We all know homophobia is a big issue in the world at the moment and no matter what your stance on the matter, people should be accepted for who they are.
Sadly, majority of the time that’s not the case. It’s one thing to be looked and talked down to by strangers, but what happens when people who are supposed to be your friends do that to you?
That is the case with Ashley Cadwallader from a band named Smalls. Last night, Cadwaller quit the band after the homophobia within the group reached an all time high with members accusing her or being a “poser” and that she was riding the coattails of the latest trend of “being gay is cool.”
Oh yeah, did we also mention one of the members throwing insults is her ex-boyfriend?
Check out the full statement from someone close to the situation below.
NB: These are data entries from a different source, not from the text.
/-- The arrival of the sample of a COUNT window that a tick has ended (R78, R172; log 9). -/
def State.deliverWindow (e : EdgeInput) (s : State) : State :=
  match (s.edges.get e).windowDue with
  | none => s
  | some v => (s.setEdge e { s.edges.get e with windowDue := none }).arrival (edgeChannel e) v false

/-- The window samples still due arrive before the next tick and before RUN is left (R172, R173; log 9). -/
def State.deliverWindows (s : State) : State := (s.deliverWindow .edg0).deliverWindow .edg1

/-- A tick at one edge channel (R170, R171). -/
def EdgeRecord.tick (settings : EdgeSettings) (r : EdgeRecord) : EdgeRecord :=
  if settings.mode = .count then
    match r.state with
    | .idle => r
    | .waiting => { r with state := .measuring, count := 0#16, gateCountdown := settings.gate }
    | .measuring =>
      if r.gateCountdown.toNat ≤ 1 then
        { r with count := 0#16, gateCountdown := settings.gate, windowDue := some r.count }
      else { r with gateCountdown := r.gateCountdown - 1#8 }
  else r

/-- An edge channel that is not measured (R164, R173). -/
def EdgeRecord.stopped : EdgeRecord := { state := .idle, count := 0#16, gateCountdown := 0#8, windowDue := none }

/-- An edge channel at the start of RUN (R164, R174). -/
def EdgeRecord.started (enabled : Bool) : EdgeRecord :=
  { state := if enabled then .waiting else .idle, count := 0#16, gateCountdown := 0#8, windowDue := none }

/-! ## Changes of mode -/

/-- The time base under a change of mode (R77): leaving CONFIG loads and starts it, entering CONFIG stops it. -/
def TimeBase.changeMode (current target : Mode) (t : TimeBase) : TimeBase :=
  match target, current with
  | .config, _ => { t with countdown := none }
  | _, .config => { t with periodInEffect := t.periodSetting, countdown := some t.periodSetting }
  | _, _ => t

/-- The edge channels under a change of mode (R164, R173, R174). -/
def State.changedEdges (target : Mode) (s : State) : PerEdge EdgeRecord :=
  match target with
  | .run =>
    { edg0 := EdgeRecord.started s.channels[edgeChannel .edg0].enabled
      edg1 := EdgeRecord.started s.channels[edgeChannel .edg1].enabled }
  | _ => { edg0 := EdgeRecord.stopped, edg1 := EdgeRecord.stopped }

/-- The event at mode control that carries out a change to another mode (R180, R181, R183). -/
def State.enterMode (target : Mode) (s : State) : State :=
  let s := s.deliverWindows
  { s with
    mode := target
    requested := none
    engine := .idle
    position := 0
    edges := s.changedEdges target
    timeBase := s.timeBase.changeMode s.mode target }

/-- The mode a pending target names (R177). -/
def PendingTarget.toMode : PendingTarget → Mode
  | .config => .config
  | .hold => .hold

/-- Whether the device is held at its reset values (R185, R200). -/
def State.held (s : State) : Bool := s.rstnLow || s.supplyLow

/-! ## The frame -/

/-- Whether the port is RECEIVING and the bytes of a request go on from the bytes received, with at least the last one still to
come (R189, R191; log 3). -/
def Port.awaits (p : Port) (request : List Byte) : Bool :=
  p.phase == .receiving && decide (p.received.length < request.length) && p.received.isPrefixOf request

/-- The port after a request is taken: ANSWERING, with the result bytes fixed (R190, R191). -/
def State.answer (request : List Byte) (a : Answer) (s : State) : State :=
  { s with port := { s.port with phase := .answering, received := request, miso := .result a.bytes } }

/-- The frame around a request: in RECEIVING, when its request bytes arrive, the request acts and its answer is fixed
(R189, R190); in any other phase, or in a frame of other bytes, nothing changes (R191; log 2, log 3). -/
def takeRequest (request : List Byte) (act : State → State × Answer) (s : State) : StepOutcome :=
  if s.port.awaits request then .next ((act s).1.answer request (act s).2) else .next s

end Sys2Proof.Machine
end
As it has come out, my best friend, Ashley Cadwallader has quit her band Smalls tonight after her Long Island show.
Ashley has talked to me the past two months about this tour, often worried that things wouldn’t go as well as she’d hope after her coming out as gay to her friends, family, and bandmates. One bandmate being her ex. At points she was done, she was going to get up and quit the band because she just couldn’t do it because she was so upset at how her ex was treating her after the break up because he just couldn’t believe she was gay. I told her many times that things would be okay, that she has an amazing opportunity getting to do this tour with two really great and talented bands, and that she should try and stick it out. Ashley took my advice and went on the tour and has toughed it out the past two and a half weeks across the US.
All this made me question the advice I had given my friend. I would often get frantic phone calls in the middle of the night with her on the other end saying she was done, but I continued to tell her to keep going at least until she got out East.
Lots of people, even today, have to shelter the fact that they are gay. Often times by making themselves be in unhappy relationships in order to not lose the people close to them. It’s an incredibly hard step for many and to be told you’re not really gay and just confused is a huge slap in the face of the person that has come out. The same argument that is often used by religious fundamentalists is what was used against Ashley. Being told that you’re just confused about being gay just so someone can keep you around for their own selfish reasons is completely wrong. Even one of Ashley’s bandmates called Ashley’s current girlfriend an “experiment” as well as calling two non-heterosexuals in my band “poser gay.”
If you planned on going to one of the last dates of the current tour, please still do so as our good, good friends in On My Honor (who are one of my favorite pop punk bands and all around amazing musicians) are still playing and could use the support.